WHAT IS NEEDED — Please restate, word for word, the lines below that begin at the one with "c.getReg 2 = BitVec.ofNat" and end at the one with "refine ⟨_, _, congrArg". Leave out all other lines.

EXTRACTED DATA —

theorem startedHere_core : (s.startedHere k).core = (((s.dispatching k).updCore (Core.start k 0)).startIntervals s.entryInterval).core :=
  beginTask_core _

/-- The task that the core begins is the one in its list. -/
theorem part_of_start (ht : s.tasks = [k]) : ((s.dispatching k).updCore (Core.start k 0)).part = k.part := by
  simp [part, curTask, findTask, dispatching, endNotices, Core.start, ht]

/-- It traps to the vector of its partition (R103). -/
theorem startedHere_tvec (ht : s.tasks = [k]) : (s.startedHere k).core.tvec = (s.getPart k.part).rtvec &&& ~~~255 := by
  have hp : ((s.dispatching k).updCore (Core.start k 0)).getPart k.part = s.getPart k.part := by
    simp [getPart, dispatching, endNotices]
  rw [startedHere_core, ← hp, ← part_of_start ht]
  exact setField_zero _ (by decide)

/-- It runs at task level (R11). -/
theorem startedHere_pl : (s.startedHere k).pl = 0 := by
  rw [pl, startedHere_core]
  exact fieldNat_setField _ 0 (by decide)

end State

end Started

/-- Every register at a task's first instruction (R11). -/
theorem getReg_of_startRegs {c : Core} {k : Task} {r : Nat} (h : c.regs = startRegs k r) :
    c.getReg 2 = BitVec.ofNat 64 apertureBase ∧ c.getReg 3 = BitVec.ofNat 64 r ∧ c.getReg 4 = BitVec.ofNat 64 k.cores.length ∧
      c.getReg 5 = BitVec.ofNat 64 k.id ∧ c.getReg 9 = k.resume ∧ (∀ i < 8, c.getReg (10 + i) = k.args.getD i 0) ∧
      ∀ i, i ∈ [1, 6, 7, 8] ∨ 18 ≤ i → c.getReg i = 0 := by
  have hg (i : Nat) (h0 : i ≠ 0) : c.getReg i = (startRegs k r).getD i 0 := by rw [Core.getReg, if_neg h0, h]
  have hv (i : Nat) (h0 : i ≠ 0) (hi : i < 32) : c.getReg i = (startRegs k r)[i] := by
    rw [hg i h0]
    simp [Vector.getD, hi]
  refine ⟨by simp [hv, startRegs], by simp [hv, startRegs], by simp [hv, startRegs], by simp [hv, startRegs], by simp [hv, startRegs],
    fun i hi => ?_, fun i hi => ?_⟩
  · rw [hv (10 + i) (by omega) (by omega)]
    interval_cases i <;> simp [startRegs]
  · have h0 : i ≠ 0 := by rintro rfl; simp at hi
    by_cases hlt : i < 32
    · rw [hv i h0 hlt]
      interval_cases i <;> simp at hi <;> simp [startRegs]
    · rw [hg i h0]
      simp [Vector.getD, hlt]

/-- Settles O44: the granted record leaves its task at the end of the list with its ranges zeroed, and the dispatch of a task on one core is
`Core.start` with the trap vector of its partition. -/
theorem reservedTasksStart : Obligations.ReservedTasksStart := by
  intro s p q die
  refine ⟨?_, fun k ht hs hkp hkq hc hl => ?_⟩
  · intro s1 c xs s0 hd hr hp hg
    refine ⟨_, _, congrArg Host.Outcome.next (State.reserveAttempt_grants hd hr hp hg), rfl, rfl, rfl, rfl, rfl, rfl, rfl, rfl, rfl,
      rfl, rfl, rfl, rfl, rfl, rfl, rfl, rfl, rfl, rfl, fun h hx n hn => ?_⟩
    have hm : ((s1.dropAnswers.grantRecord c xs).useAnswer c).mem = _ := State.grantRecord_mem (s := s1.dropAnswers)
    rw [hm]
    exact State.get_zeroSpads (fun h => spadBase + h.cluster * spadBytes + h.off) hx ⟨by omega, by omega⟩
  · subst hkp hkq
    have hd := State.taskDispatch_alone ht hs hc hl
    have hb := State.startedHere_core (s := s) (k := k)
    have ⟨h2, h3, h4, h5, h9, hargs, hrest⟩ := getReg_of_startRegs (c := (s.startedHere k).core) (congrArg Core.regs hb :)
    refine ⟨_, congrArg Host.Outcome.next hd, (congrArg Core.run hb :), (congrArg Core.task hb :), (congrArg Core.pc hb :),
      State.startedHere_pl, h2, h3, ?_, h5, h9, hargs, hrest, (congrArg Core.grid hb :), (congrArg Core.giq hb :),
      (congrArg Core.flags hb :), (congrArg Core.ctrs hb :), State.startedHere_tvec ht, ?_⟩
    · rw [h4, hc]
      rfl
    · rw [← hd]
      exact State.taskDispatch_mem _ _

end Sys2Proof.Machine

end

section
/-! PROOFS. Lane sparing, poison and the fencing of a die (O49). -/

namespace Sys2Proof.Machine

open Sys2Proof.Safety

/-! ### The tasks that a kill leaves (R367) -/

namespace State

variable (s : State)

@[simp] theorem modCore_tasks (n : Nat) (f : Core → Core) : (s.modCore n f).tasks = s.tasks := by rw [modCore_frame]

@[simp] theorem meter_tasks (p k n : Nat) : (s.meter p k n).tasks = s.tasks := rfl

@[simp] theorem meterMem_tasks (p pa n wr : Nat) : (s.meterMem p pa n wr).tasks = s.tasks := by
  unfold meterMem
  split <;> rfl

@[simp] theorem logLine_tasks (w : Wr) (l : Nat) : (s.logLine w l).tasks = s.tasks := by
  unfold logLine
  split <;> rfl

@[simp] theorem sealThreshold_tasks (p die n : Nat) : (s.sealThreshold p die n).tasks = s.tasks := by
  unfold sealThreshold
  split <;> simp [requestSeals]

@[simp] theorem landBytes_tasks (pa : Nat) (bs : List Byte) : (s.landBytes pa bs).tasks = s.tasks := by
  simp only [landBytes, breakResv]
  split <;> rfl

@[simp] theorem landFrom_tasks (w : Wr) (pa : Nat) (bs : List Byte) : (s.landFrom w pa bs).tasks = s.tasks := by
  unfold landFrom
  split
  · simp
  · split <;> simp

theorem foldl_tasks {α : Type} (f : State → α → State) (hf : ∀ s a, (f s a).tasks = s.tasks) (l : List α) :
    (l.foldl f s).tasks = s.tasks := by
  induction l generalizing s with
  | nil => rfl
  | cons a l ih => rw [List.foldl_cons, ih, hf]

theorem logLines_tasks (w : Wr) (d n : State → Nat → Nat) (ls : List Nat) :
    (ls.foldl (fun s l => (s.logLine w l).sealThreshold w.part (d s l) (n s l)) s).tasks = s.tasks := by
  induction ls generalizing s with
  | nil => rfl
  | cons l ls ih => rw [List.foldl_cons, ih, sealThreshold_tasks, logLine_tasks]

@[simp] theorem write_tasks (w : Wr) (pa : Nat) (bs : List Byte) : (s.write w pa bs).tasks = s.tasks := by
  unfold write
  split
  · rfl
  · split
    · rw [meterMem_tasks, landFrom_tasks]
      exact logLines_tasks s w (fun s l => s.dieOf l) (fun s l => s.occupancy w.part (s.dieOf l)) _
    · rw [meterMem_tasks, landFrom_tasks]
      exact logLines_tasks s w (fun s l => s.dieOf l) (fun s l => s.occupancy w.part (s.dieOf l)) _
    · simp
    · split <;> simp
    · rfl
    · rfl

@[simp] theorem performStores_tasks (n : Nat) : (s.performStores n).tasks = s.tasks := by
  unfold performStores
  split
  · rfl
  · rw [modCores_tasks, foldl_tasks _ _ (by simp)]

@[simp] theorem dropTask_tasks (i : Nat) : (s.dropTask i).tasks = s.tasks.filter fun t => t.id != i := by simp [dropTask]

@[simp] theorem stopTask_tasks (t : Task) (cores : List Nat) (stop : Nat → Core → Core) :
    (s.stopTask t cores stop).tasks = s.tasks.filter fun x => x.id != t.id := by
  simp only [stopTask, dropTask_tasks, modCores_tasks]
  rw [foldl_tasks _ _ (by simp)]

/-- A kill takes the tasks of its number out of the list. -/
theorem killTask_tasks (i : Nat) : (s.killTask i).tasks = s.tasks.filter fun t => t.id != i := by
  unfold killTask
  split
  · next h =>
    refine (List.filter_eq_self.2 fun t ht => ?_).symm
    simpa using List.find?_eq_none.1 h t ht
  · next t h =>
    have hi : t.id = i := by simpa using List.find?_some h
    simp [tell, clearLstall, hi]

theorem mem_tasks_of_kills {x : Task} (ids : List Nat) (h : x ∈ (ids.foldl killTask s).tasks) : x ∈ s.tasks ∧ x.id ∉ ids := by
  induction ids generalizing s with
  | nil => exact ⟨h, List.not_mem_nil⟩
  | cons i ids ih =>
    obtain ⟨hx, hn⟩ := ih _ h
    rw [killTask_tasks, List.mem_filter] at hx
    obtain ⟨hm, hi⟩ := hx
    exact ⟨hm, by simpa [hn] using hi⟩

RESPONSE BOX —
    c.getReg 2 = BitVec.ofNat 64 apertureBase ∧ c.getReg 3 = BitVec.ofNat 64 r ∧ c.getReg 4 = BitVec.ofNat 64 k.cores.length ∧
      c.getReg 5 = BitVec.ofNat 64 k.id ∧ c.getReg 9 = k.resume ∧ (∀ i < 8, c.getReg (10 + i) = k.args.getD i 0) ∧
      ∀ i, i ∈ [1, 6, 7, 8] ∨ 18 ≤ i → c.getReg i = 0 := by
  have hg (i : Nat) (h0 : i ≠ 0) : c.getReg i = (startRegs k r).getD i 0 := by rw [Core.getReg, if_neg h0, h]
  have hv (i : Nat) (h0 : i ≠ 0) (hi : i < 32) : c.getReg i = (startRegs k r)[i] := by
    rw [hg i h0]
    simp [Vector.getD, hi]
  refine ⟨by simp [hv, startRegs], by simp [hv, startRegs], by simp [hv, startRegs], by simp [hv, startRegs], by simp [hv, startRegs],
    fun i hi => ?_, fun i hi => ?_⟩
  · rw [hv (10 + i) (by omega) (by omega)]
    interval_cases i <;> simp [startRegs]
  · have h0 : i ≠ 0 := by rintro rfl; simp at hi
    by_cases hlt : i < 32
    · rw [hv i h0 hlt]
      interval_cases i <;> simp at hi <;> simp [startRegs]
    · rw [hg i h0]
      simp [Vector.getD, hlt]

/-- Settles O44: the granted record leaves its task at the end of the list with its ranges zeroed, and the dispatch of a task on one core is
`Core.start` with the trap vector of its partition. -/
theorem reservedTasksStart : Obligations.ReservedTasksStart := by
  intro s p q die
  refine ⟨?_, fun k ht hs hkp hkq hc hl => ?_⟩
  · intro s1 c xs s0 hd hr hp hg
    refine ⟨_, _, congrArg Host.Outcome.next (State.reserveAttempt_grants hd hr hp hg), rfl, rfl, rfl, rfl, rfl, rfl, rfl, rfl, rfl,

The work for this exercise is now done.